This study aimed to identify histological determinants (uterine scar specifics) of a trial of labor after cesarean section.

Materials and methods

This prospective multicenter cohort study was conducted between January 2013 and July 2019 in the maternity hospitals No. 68 and No. 29 in Moscow. The study included 272 women who wanted to have vaginal delivery but underwent CS. Of them, 182 underwent prelabor CS (vaginal delivery was either not considered or not attempted), and 90 had intrapartum CS (vaginal delivery was attempted but converted to CS).

Inclusion criteria were a history of CS, transverse uterine incision. 1 uterine scar, regardless of the number of CS, full-term pregnancy, singleton pregnancy, placenta location outside the uterine scar, patient's desire to have natural childbirth. Exclusion criteria were more than one uterine scar after CS, uterine scar of other origin, absolute contraindications to vaginal birth, placenta previa or abnormal invasion, and multiple pregnancies.

Vaginal delivery was attempted according to the available clinical protocols [11, 12] exclusively after the woman's informed consent and ex consilio decision. The delivery was performed in a full operating room setting, continuously monitoring the functional status of the fetus and the contractile activity. Fetal size, amniotic fluid index, condition, and thickness of the lower uterine segment in the scar area were evaluated by ultrasound. The uterine artery resistance index (D, right; S, left) was determined by Doppler ultrasound.

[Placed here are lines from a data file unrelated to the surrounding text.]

-- ==== Sys2Proof/Machine/State.lean ====
section
/-! DEFINITION. The state of one Z48 module as plain data: the sheaves with their tillers, registers and
records; groups, streams, cores, dies, caches, contexts, queues, engines and the register space. -/

namespace Sys2Proof.Machine

/-! ## Tillers and sheaves -/

/-- A launch record (R267). -/
structure LaunchRec where
  code : DWord
  arg : DWord
  gx : Word
  gy : BitVec 16
  gz : BitVec 16
  sheaves : Byte
  pw : Byte
  ph : Byte
  flags : Byte
  scratch : Word
  regs0 : Byte
  regs1 : Byte
  n0 : Byte
  prio : Byte
  phase : Word
  counter : DWord
  fmt : Word
  /-- Bytes 52 to 63 are all zero. -/
  tailZero : Bool
  deriving DecidableEq, Repr

/-- A memory condition, batch, barrier or STC condition of WAITV, as its four scalars stood at issue
(R231). -/
structure Cond where
  ctl : Word
  w1 : Word
  w2 : Word
  w3 : Word
  deriving DecidableEq, Repr

/-- What leaves an access unanswered (R363, R411, R419). -/
inductive Unanswered where
  | stack (n : Nat)
  | fabric
  /-- A device that holds a .RUN cut back, for which the fabric back-pressures the accesses of the cut's contexts (R363). -/
  | peer (dev : Nat)
  deriving DecidableEq, Repr

/-- A WAITV in progress (R232, R233): the instruction, its conditions, what has latched, its deadline, whether its
group was saved and restored meanwhile, and an unanswered fault record of one of its reads (R428). -/
structure WaitSt where
  h : Hdr
  x : FA
  conds : List Cond
  latched : BitVec 4
  dlv : Nat
  noLimit : Bool
  sw : Bool
  tag : Option Nat
  /-- What its reads wait for (R411, R419). -/
  ons : List Unanswered
  deriving DecidableEq, Repr

/-- Why a tiller is in EVENT-WAIT (R43). -/
inductive Wait where
  /-- WAITV (R232). -/
  | waitv (w : WaitSt)
  /-- PBARW on barrier b until its phase differs from ph (R229). -/
  | pbarw (b : Nat) (ph : Bool)
  /-- BWAIT n, with the instruction (R258). -/
  | bwait (h : Hdr) (x : FA) (n : BitVec 16)
  /-- LAUNCH.WAIT in a lane: its fields, the record it read, and the order in which it began waiting (R268, R273). -/
  | launch (h : Hdr) (x : FA) (lane : Option Nat) (r : LaunchRec) (order : Nat)
  /-- Queued for, or running on, the core's sequencer (R319). -/
  | seq
  /-- A posted steal request (R264). -/
  | steal
  /-- ENQ, PUB, DEQ, SPAWN, TAKE, EQGO or MSTART: the unit performs the instruction for the lanes in `todo` when it can, in
  order of arrival (R253, R261, R270). -/
  | retry
  /-- A fetch whose fault record is unanswered (R127). -/
  | fetch (tag : Nat)
  /-- A read of LAUNCH or MSTART whose fault record is unanswered (R428). -/
  | read (tag : Nat)
  deriving DecidableEq, Repr

/-- Why a tiller is BLOCKED (R43). -/
inductive Block where
  /-- A stall count: until the cycle given (R92). -/
  | stall (untilCycle : Nat)
  /-- YIELD: until the cycle given (R235). -/
  | yield (untilCycle : Nat)
  /-- The next instruction is held by the scoreboard, by the operand log, or by a write or a sequenced instruction that it
  must follow (R92, R124, R144, R319). -/
  | hazard
  /-- The next instruction needs the quarter's datapath, which is busy (R15, R43, R44). -/
  | busy
  /-- The next instruction is not fetched: its stack or the fabric is not ready (R127, R419). -/
  | fetch
  /-- The instruction has issued, and an access of it waits for a stack or the fabric (R419), a BARA met twice for its
  generation (R248), or a fifth cut for room (R379): its unit performs it when it can. -/
  | room
  deriving DecidableEq, Repr

/-- The states of a live tiller (R43); FREE is the absence of an entry. -/
inductive TSt where
  | ready
  | blocked (b : Block)
  /-- Waiting at token tok; a JOINT carries its predicate field (15 is pt), a JOIN none (R36, R37). -/
  | joinWait (tok : BitVec 8) (pred : Option Nat)
  | barWait (b : Nat)
  | eventWait (w : Wait)
  | parked
  deriving DecidableEq, Repr

/-- A register cell that an instruction writes or reads: vector register and thread, scalar, predicate
and thread, uniform predicate. -/
inductive Key where
  | v (r t : Nat)
  | s (r : Nat)
  | p (r t : Nat)
  | q (r : Nat)
  deriving DecidableEq, Repr

/-- One register write: the cell and its new value (a predicate is 0 or 1). -/
structure RegWrite where
  key : Key
  val : Word
  deriving DecidableEq, Repr

/-- A pending producer record (R93): the registers a fixed-latency instruction names as destinations and the cells it wrote,
with the values they held before, its latency L, the ST fields counted so far, and its issue cycle. -/
structure Prod where
  regs : List Key
  old : List RegWrite
  lat : Nat
  stSum : Nat
  issued : Nat
  deriving DecidableEq, Repr

/-- What a unit keeps of an instruction that has issued and that it could not perform at once: the order of its arrival, and
the sheaf's scalars and uniform predicates as read at its issue (R261, R270). -/
structure Queued where
  order : Nat
  /-- The cycle of its issue. -/
  cycle : Nat
  scalars : Cells 32
  upreds : BitVec 7
  /-- Queues, by die and index, that have been unregistered since (R412). -/
  gone : List (Nat × Nat)
  deriving DecidableEq, Repr

/-- An entry of a sheaf's split table (R33). -/
structure Tiller where
  idx : Nat
  pc : DWord
  mask : Mask
  fmt : Word
  stack : List (BitVec 8)
  st : TSt
  age : Nat
  yielded : Bool
  prods : List Prod
  /-- Lanes of the instruction at `pc` that have still to act; none when it has not begun. -/
  todo : Option Mask
  /-- The fetch probe of R39 has been made since the tiller's mask became empty. -/
  probed : Bool
  /-- The cycle before which the ST field of its last instruction keeps it from issuing, whatever it waits for meanwhile
  (R92). -/
  stallEnd : Nat
  /-- The cycle of its arrival in BAR-WAIT, the order of arrivals (R27, R49). -/
  since : Nat
  /-- Its issued instruction waits for its unit. -/
  queued : Option Queued
  deriving DecidableEq, Repr

/-- A valid join record (R35); the record of a token is valid when it is listed. FIRST is meaningful while ARR is not
empty; `last` is the address after the JOIN or JOINT of the last arrival (R36). -/
structure JoinRec where
  tok : BitVec 8
  exp : Mask
  arr : Mask
  dl : Option Nat
  first : Nat
  last : DWord
  deriving DecidableEq, Repr

/-- An outstanding variable-latency result (R92): the cells it writes and whether memory returns it. -/
structure Board where
  mem : Bool
  writes : List RegWrite
  deriving DecidableEq, Repr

Myometrial fragments were obtained from 117 women during scar dissection during repeated CS, fixed in 10% neutral formalin solution, and embedded in paraffin. Histological examination was performed on serial deparaffinized stained sections. We used high-tech medical equipment using a Leica DM1000 microscope with a Leica EC3 camera, at magnifications of 4×/0.10 and 10×/0.25. We used stains: 1) hematoxylin-eosin as a tissue review stain, resulting in blue or purple nuclei staining and pink or orange staining of cytoplasm; 2) Masson staining to detect fibrosis, resulting in: nuclei stained black, protoplasm stained pink, fibrin stained red, collagen and reticular fiber stained blue.

Statistical analysis

Statistical analysis was performed using Statistica v12.0 and Microsoft Excel 2013. Quantitative variables were expressed as means (M), standard deviation (SD), median (Me) with interquartile range (Q1; Q3), and minimum (Min) and maximum (Max). The distribution of continuous variables was tested for normality using the Kolmogorov–Smirnov test; the distribution was considered normal at p>0.05. Continuous variables showing normal distribution and unequal variance were compared using Student’s t-test; otherwise, Mann–Whitney U-test was used.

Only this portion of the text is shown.